半数がテクノロジーの発展による5年以内の失業を心配「保障に関する認識調査」

2019年8月20日、チューリッヒ生命が、チューリッヒグループとオックスフォード大学(SSEE) が実施した「保障に関する認識調査」の日本における結果をまとめ、発表した。

日本では、老後資金への不安から、高齢になっても働き続けることが必要となってきているという。本調査はこうした点を背景に、あらゆる世代の働く価値観や人生にまつわる保障についての意識や行動を把握するために実施している。

調査結果の主なトピックスは次のとおり。

今抱えている金銭面での最大の不安

調査ではまず「今抱えている金銭面での最大の不安」をたずねている。その結果、年代を問わず「定年退職後の資金」を心配する意見がもっとも多かった。

社会人として働きはじめの20代においても、「定年退職後の資金への不安」が、「毎月の支払への不安」を大きく上回っている。

若年世代のうちから、老後資金への不安を抱えながら生活していることがわかるという。

2018年の収入は貯蓄したか

「2018年の収入は貯蓄しましたか?」と質問したところ、20代の75%が2018年の収入を貯蓄したと回答した。

若年世代のうちから貯蓄に対する意識が高い、という傾向がみられる。同社では、「背景には老後資金への不安が一定程度ある」とみている。

現在従事している仕事はいくつか

「現在従事している仕事は1つのみですか?または複数ですか?」という問いに対しては、 全体の82%が「1つのみ」と回答した。

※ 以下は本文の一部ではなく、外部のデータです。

-- ==== Sys2Proof/Tests/Slice0.lean ====
section
/-! SUPPORT. Tests: what the checks refuse, one step of each command on the spec's worked examples, and for every
statement with hypotheses a state and operands that meet them. -/

set_option maxRecDepth 20000

namespace Sys2Proof.Tests

open Sys2Proof Sys2Proof.Machine

/-! ### The bench: a part loaded with the tables of the worked examples -/

/-- A 16-bit number, least significant byte first. -/
def w (n : Int) : List Byte := [byteOf n, byteOf (n / 256)]

/-- A row written into the active bank. -/
def row (t : TableId) (i : Nat) (r : RowBytes) (s : State) : State :=
  { s with active := s.active.put t ((s.active.get t).set i r) }

/-- A MEASURE row from -400 to 850 with the timers and the substitute of the silent slot (1.4). -/
def measureRow : RowBytes := [1, 1] ++ w (-400) ++ w 850 ++ w 2000 ++ w 10 ++ w 150

/-- A STATE row from 0 to 255. -/
def stateRow : RowBytes := [1, 2] ++ w 0 ++ w 255 ++ w 2000 ++ w 0 ++ w 0

/-- The zone row of the worked passes (2.3): section B, load-coupled. -/
def zoneTwo : RowBytes :=
  [5, 1] ++ w 200 ++ w 160 ++ w 240 ++ [20, 8] ++ w 600 ++ [50, 5, 0, 3] ++ w 240 ++ w 200 ++ w 150 ++ w 250

/-- A cab zone in section A. -/
def zoneCab : RowBytes :=
  [3, 0] ++ w 200 ++ w 160 ++ w 240 ++ [20, 8] ++ w 600 ++ [50, 5, 0, 3] ++ w 100 ++ w 200 ++ w 150 ++ w 250

/-- The REPEAT door of the winter stop (3.9), with boarded slot 31. -/
def doorOne : RowBytes :=
  [1, 2, 30, 31, 255, 5] ++ w 300 ++ w 180 ++ w 120 ++ [3, 2, 20, 16] ++ w 90 ++ [5, 0] ++ w 30 ++ [0, 0]

/-- A STANDARD door of zone 2 with draft weight 150 (2.3, 11.2): delay 0, Tb 20 s, recovery 30 s, curtain 60. -/
def doorThree : RowBytes :=
  [1, 2, 33, 255, 255, 1] ++ w 0 ++ w 150 ++ w 60 ++ [3, 0, 20, 16] ++ w 90 ++ [5, 0] ++ w 30 ++ [0, 0]

/-- An OUTPUT row. -/
def outRow (func target enc level window : Byte) (id period spacing reply timeout standby : Int) : RowBytes :=
  [1, func, target, enc, level, window] ++ w id ++ w period ++ w spacing ++ w reply ++ w timeout ++ w standby

def systemRow : RowBytes :=
  [1, 1, 5, 20, 52, 50, 51, 24, 25, 26] ++ w 0x301 ++ w 0x302 ++ w 0x303 ++ [10, 30, 5, 50, 120, 140, 110, 0]

/-- The tables of the worked examples, in a part in STANDBY right after reset. -/
def loaded : State :=
  (row .system 0 systemRow ∘ row .frame 0 [0x31, 1, 1, 0xA4, 2, 40] ∘ row .frame 1 [1, 1, 2, 1, 3, 0]
    ∘ row .frame 2 [3, 2, 4, 0x55, 1, 0] ∘ row .frame 3 [1, 2, 3, 0x80, 2, 0] ∘ row .frame 4 [0x11, 1, 1, 0x23, 1, 0]
    ∘ row .field 0 ([0, 0, 8, 1, 0, 10] ++ w 1280 ++ w (-400) ++ w 0)
    ∘ row .field 40 ([3, 0, 12, 2, 0, 50] ++ w 640 ++ w 0 ++ w 0) ∘ row .field 41 ([4, 4, 12, 1, 0, 51] ++ w 256 ++ w 0 ++ w 0)
    ∘ row .field 42 ([6, 0, 2, 1, 0, 52] ++ w 256 ++ w 0 ++ w 0)
    ∘ row .slot 10 measureRow ∘ row .slot 11 measureRow ∘ row .slot 12 measureRow ∘ row .slot 20 measureRow
    ∘ row .slot 25 measureRow ∘ row .slot 26 measureRow ∘ row .slot 24 stateRow ∘ row .slot 30 stateRow
    ∘ row .slot 50 ([1, 1] ++ w 0 ++ w 2000 ++ w 2000 ++ w 10 ++ w 0)
    ∘ row .slot 51 ([1, 1] ++ w 0 ++ w 2000 ++ w 2000 ++ w 10 ++ w 0) ∘ row .slot 52 stateRow
    ∘ row .zone 0 zoneCab ∘ row .zone 2 zoneTwo ∘ row .zone 8 ([1, 0] ++ w 300 ++ w 180 ++ w 120 ++ List.replicate 16 0)
    ∘ row .list 0 [10, 3, 0, 0, 0, 0] ∘ row .list 1 [11, 1, 0, 0, 0, 0] ∘ row .list 2 [12, 2, 0, 0, 0, 0]
    ∘ row .door 1 doorOne ∘ row .door 3 doorThree
    ∘ row .band 0 ([1, 0, 20, 10] ++ w 0 ++ w 100 ++ List.replicate 4 0)
    ∘ row .band 1 ([1, 21, 60, 0] ++ w 200 ++ w 200 ++ List.replicate 4 0)
    ∘ row .band 2 ([1, 61, 120, 246] ++ w 300 ++ w 250 ++ List.replicate 4 0)
    ∘ row .band 3 ([1, 121, 250, 236] ++ w 450 ++ w 350 ++ List.replicate 4 0)
    ∘ row .step 0 ([1, 2] ++ w 30 ++ w 60) ∘ row .step 1 ([1, 3] ++ w 0 ++ w 30) ∘ row .step 3 ([3, 2] ++ w 20 ++ w 120)
    ∘ row .step 4 ([3, 1] ++ w 60 ++ w 0)
    ∘ row .stage 0 (w 0 ++ w 200 ++ w 0 ++ w 0 ++ [0, 0] ++ w 0)
    ∘ row .stage 1 (w 60 ++ w 500 ++ w 350 ++ w 200 ++ [1, 0] ++ w 400)
    ∘ row .stage 2 (w 120 ++ w 800 ++ w 500 ++ w 300 ++ [1, 0] ++ w 600)
    ∘ row .stage 3 (w 150 ++ w 1000 ++ w 800 ++ w 400 ++ [1, 0] ++ w 800)
    ∘ row .claim 0 [4, 0, 0, 0, 0, 0] ∘ row .claim 2 [4, 0, 0, 0, 0, 0] ∘ row .claim 16 [6, 0, 90, 0, 0, 0]
    ∘ row .claim 19 [1, 0, 100, 0, 0, 0]
    ∘ row .budget 0 (w 800 ++ w 120 ++ w 0) ∘ row .budget 1 (w 80 ++ w 0 ++ w 0) ∘ row .budget 2 (w 400 ++ w 0 ++ w 0)
    ∘ row .budget 3 (w 300 ++ w 0 ++ w 0)
    ∘ row .output 0 (outRow 1 0 1 4 10 0x180 1000 100 0x280 200 0)
    ∘ row .output 4 (outRow 1 2 2 4 10 0x184 5000 200 0x284 200 0)
    ∘ row .output 6 (outRow 2 2 13 8 10 0x186 1000 100 0x286 200 0)
    ∘ row .output 12 (outRow 7 0 1 5 10 0x18C 1000 500 0x28C 200 0)) State.reset

/-- The same part in RUNNING, its doors working under their rows. -/
def bench : State :=
  { loaded with
    part := .running
    doors := Vector.ofFn fun d : Fin 8 => { Door.reset with working := some (loaded.doorRow d).burst }
    zones := Vector.ofFn fun _ : Fin 8 => { Zone.reset with mode := .vent } }

/-- Whether a command answers a next state with a property. -/
def after (c : Instr) (s : State) (p : State → Bool) : Bool :=
  match exec c s with
  | .next t => p t
  | _ => false

/-- The bench rows read as the spec's layouts place them (R205). -/
theorem test_bench_rows : firstBadRow 0 .zone (loaded.active.get .zone) = none
    ∧ firstBadRow 0 .door (loaded.active.get .door) = none ∧ firstBadRow 0 .output (loaded.active.get .output) = none
    ∧ firstBadRow 0 .system (loaded.active.get .system) = none ∧ firstBadRow 0 .frame (loaded.active.get .frame) = none
    ∧ firstBadRow 0 .slot (loaded.active.get .slot) = none ∧ firstBadRow 0 .field (loaded.active.get .field) = none
    ∧ firstBadRow 0 .step (loaded.active.get .step) = none ∧ firstBadRow 0 .stage (loaded.active.get .stage) = none
    ∧ firstBadRow 0 .band (loaded.active.get .band) = none := by decide

/-! ### What the checks refuse -/

theorem test_wellformed_refuses_long_frames : Instr.wellFormed (.frameArrival .vehicle ⟨1, List.replicate 9 0⟩) = false
    ∧ Instr.wellFormed (.reply 1 (List.replicate 9 0)) = false
    ∧ Instr.wellFormed (.frameArrival .vehicle ⟨1, List.replicate 8 0⟩) = true := by decide

theorem test_wellformed_refuses_large_powers : Instr.wellFormed (.claimPosting 0 2001) = false
    ∧ Instr.wellFormed (.coolingGrantDelivery 0 2001) = false ∧ Instr.wellFormed (.screenGrantDelivery 2001) = false
    ∧ Instr.wellFormed (.sourceDelivery (.zoneGrant 0) 2001) = false
    ∧ Instr.wellFormed (.sourceDelivery (.curtainGrant 0) 2001) = false
    ∧ Instr.wellFormed (.sourceDelivery .screenGrant 2001) = false ∧ Instr.wellFormed (.claimPosting 0 2000) = true := by
  decide

theorem test_wellformed_refuses_large_per_mille : Instr.wellFormed (.qcPosting 0 0 1001) = false
    ∧ Instr.wellFormed (.stageNotice 0 true 1001) = false ∧ Instr.wellFormed (.sourceDelivery (.demand 0) 1001) = false
    ∧ Instr.wellFormed (.sourceDelivery (.blower 0) 1001) = false
    ∧ Instr.wellFormed (.sourceDelivery (.freshAir 0) 1001) = false
    ∧ Instr.wellFormed (.sourceDelivery .flap 1001) = false := by decide

theorem test_wellformed_refuses_wide_values : Instr.wellFormed (.lineStateNotification ⟨0, 32768, .fresh⟩) = false
    ∧ Instr.wellFormed (.permittedPowerNotification ⟨0, 32768, .fresh⟩) = false
    ∧ Instr.wellFormed (.surplusNotification ⟨0, -32769, .fresh⟩) = false
    ∧ Instr.wellFormed (.doorStateNotification 0 ⟨0, 32768, .fresh⟩) = false
    ∧ Instr.wellFormed (.countSlotNotification 0 .boarded ⟨0, 32768, .fresh⟩) = false
    ∧ Instr.wellFormed (.terminusMarkNotification ⟨0, -32769, .fresh⟩) = false
    ∧ Instr.wellFormed (.boarding 0 256) = false ∧ Instr.wellFormed (.alighting 0 256) = false := by decide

その一方で、18%(およそ5人に1人)は複数の仕事を通じて収入を得ている。これについては、「働き方が多様化していることが確認された」としている。

今後1年以内に、自分の意思で退職する可能性

調査では、「今後1年以内に、自分の意思で退職する可能性はありますか?」という質問をおこなった。その結果、すべての年齢層において、可能性が高いと回答した比率が30%を超えた。

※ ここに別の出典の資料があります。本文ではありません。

-- ==== Sys2Proof/Machine/KeyCommands.lean ====
section
/-!
DEFINITION. The meanings of the key, contact, click and engine commands.
-/

namespace Sys2Proof.Machine

/-- KEY_DOWN (R49). -/
def execKeyDown (source : BitVec 2) (raw : BitVec 7) (travel : BitVec 6) (s : State) :
    Host.Outcome State Fault Refusal :=
  whenRunning (State.keyEvent source raw true travel) s

/-- KEY_UP (R51). -/
def execKeyUp (source : BitVec 2) (raw : BitVec 7) (travel : BitVec 6) (s : State) :
    Host.Outcome State Fault Refusal :=
  whenRunning (State.keyEvent source raw false travel) s

/-- SCHEDULE_ENTRY_DUE: the head is applied if it is due (R67; assumption log 5). -/
def execScheduleEntryDue (s : State) :
    Host.Outcome State Fault Refusal :=
  whenRunning State.applyHead s

/-- CLICK_PULSE_EXPIRY: the oldest pulse leaves if it has sounded its 16 ticks (R89). -/
def execClickPulseExpiry (s : State) :
    Host.Outcome State Fault Refusal :=
  whenRunning State.expireClick s

/-- LOAD_COMPLETE: the head request completes if it is a LOAD and may complete at this tick (R98, R103). -/
def execLoadComplete (s : State) :
    Host.Outcome State Fault Refusal :=
  whenRunning State.loadTick s

/-- WRITE_BACK_COMPLETE: the head request completes if it is a WRITE_BACK and may complete at this tick
(R98, R104, R112). -/
def execWriteBackComplete (s : State) :
    Host.Outcome State Fault Refusal :=
  whenRunning State.writeBackTick s

/-- SETTLE_DONE: an engine's settle tick (R107). -/
def execSettleDone (e : EngineId) (s : State) :
    Host.Outcome State Fault Refusal :=
  whenRunning (State.settleTick e) s

end Sys2Proof.Machine
end

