/-- The queues and counts of the part stay within the room the manual gives them: Reply Queue (R10,
with the place held for the request in hand), Forward Queue (R8), arbiter wait count (R11), Contact
Schedule (R63), click pulses (R88), fade position (R171), pending changes and notice timer (R189). -/
structure State.Bounded (s : State) : Prop where
  replies : s.lnk.replies.length + (if s.lnk.replyHeld then 1 else 0) ≤ 4
  forward : reservedWords s.lnk.forward ≤ 64
  waitCount : s.lnk.waitCount ≤ 4
  schedule : s.seq.schedule.length ≤ 256
  clicks : s.bus.clicks.length ≤ 32
  fade : s.out.fade ≤ 64
  pendingChanges : s.flt.pendingChanges ≤ 255
  noticeTimer : s.flt.noticeTimer.count ≤ 16320

/-- A record holds an action only in LATCHED or AUTO_RETRY (R180, R182); in INITIALIZING no record
holds one and no restore is in flight (R38, R191). -/
structure State.EpisodesAllowed (s : State) : Prop where
  mode : ∀ k, (s.record k).held.isSome → (s.faultMode k).holds
  initializing : s.req.opState = .initializing →
    s.req.cursor = none ∧ ∀ k, (s.record k).held = none

/-- The Starved Wheel List is non-empty only while the Free List and the LRU List are both empty
(R97). -/
def State.StarvedWaits (s : State) : Prop := s.eng.starved ≠ [] → s.eng.free = [] ∧ s.eng.lru = []

/-- From r to q a rotor has been retargeted (R153). -/
structure Rotor.Retargeted (target : Nat) (arrival : RotorState) (r q : Rotor) : Prop where
  kept : q.speed = r.speed ∧ q.position = r.position ∧ q.ticked = r.ticked
  aim : q.target = target
  state : q.state = if r.speed < target then .rising else if target < r.speed then .falling else arrival
  remainder : q.remainder = if r.speed = target ∧ arrival = .stopped then 0 else r.remainder

/-- A rotor's speed stands against its target as its state says (R152), and its position remainder is
in its range (R157). -/
structure Rotor.Lawful (r : Rotor) : Prop where
  stopped : r.state = .stopped → r.speed = 0 ∧ r.target = 0
  slow : r.state = .slow → r.speed = r.target
  fast : r.state = .fast → r.speed = r.target
  rising : r.state = .rising → r.speed < r.target
  falling : r.state = .falling → r.target < r.speed
  parking : r.state = .parking → r.speed = 20 ∧ r.target = 20
  remainder : r.remainder < 4800000

/-- A rotor goes where the selector sends it: under SLOW to its slow speed and under FAST to its fast speed;
under STOP, on its way, to the creep speed while the brake is on and to 0 while it is off, and it is PARKING
only while the brake is on (R152, R153, R154). -/
structure State.RotorHeads (s : State) (i : RotorId) : Prop where
  slow : s.rot.selector = .slow → (s.rot.rotor i).target = s.slowSpeed i ∧
    ((s.rot.rotor i).state = .slow ∨ (s.rot.rotor i).state = .rising ∨ (s.rot.rotor i).state = .falling)
  fast : s.rot.selector = .fast → (s.rot.rotor i).target = s.fastSpeed i ∧
    ((s.rot.rotor i).state = .fast ∨ (s.rot.rotor i).state = .rising ∨ (s.rot.rotor i).state = .falling)
  stop : s.rot.selector = .stop → (s.rot.rotor i).state ≠ .slow ∧ (s.rot.rotor i).state ≠ .fast ∧
    ((s.rot.rotor i).state = .parking → s.rot.brake = true) ∧
    ((s.rot.rotor i).state = .rising ∨ (s.rot.rotor i).state = .falling →
      (s.rot.rotor i).target = if s.rot.brake then 20 else 0)

/-- Both rotors are as R152 and R153 describe them; in INITIALIZING the selector is STOP (R25, R166). -/
structure State.RotorsLawful (s : State) : Prop where
  rotors : ∀ i, (s.rot.rotor i).Lawful
  heads : ∀ i, s.RotorHeads i
  initializing : s.req.opState = .initializing → s.rot.selector = .stop

end Sys2Proof.Machine
end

「終身雇用」の意識が低下していることがわかるという。

同社では、「とくに20代および30代ではその傾向がさらに強く、一つの会社で長期就労することを前提とした現行の福利厚生制度について見直しの議論に拍車がかかると思われる」と予測している。

今後1年間以内にフリーランスになる可能性

「1年以内にフリーランスになる可能性がある」と回答した人は、約20%(およそ5人に1人)。自由業・自営業や転職に対する積極的な姿勢が伺えるという。

フリーランスとしての働き方が広がってきている状況については、「今後、就労実態に即した社会保障および公的制度への見直しや、保険等金融商品の活用が必要になると考えられる」との見方をしめしている。

自動化により仕事を失う不安

調査では、「ご自身の仕事が、今後5年の間に機械やコンピュータプログラムによって置き換えられ仕事を失うことに対して不安や心配はどの程度ありますか?」という質問をおこなった。

単語の定義は以下のとおり。

スキル向上のための職業訓練を受ける可能性

「今後1年間の間に、自身のスキル向上のための職業訓練を受ける可能性はありますか?」という問いに対しては、全体の約半数が、テクノロジーの発展により、今後5年以内の失業を心配しているという結果となった。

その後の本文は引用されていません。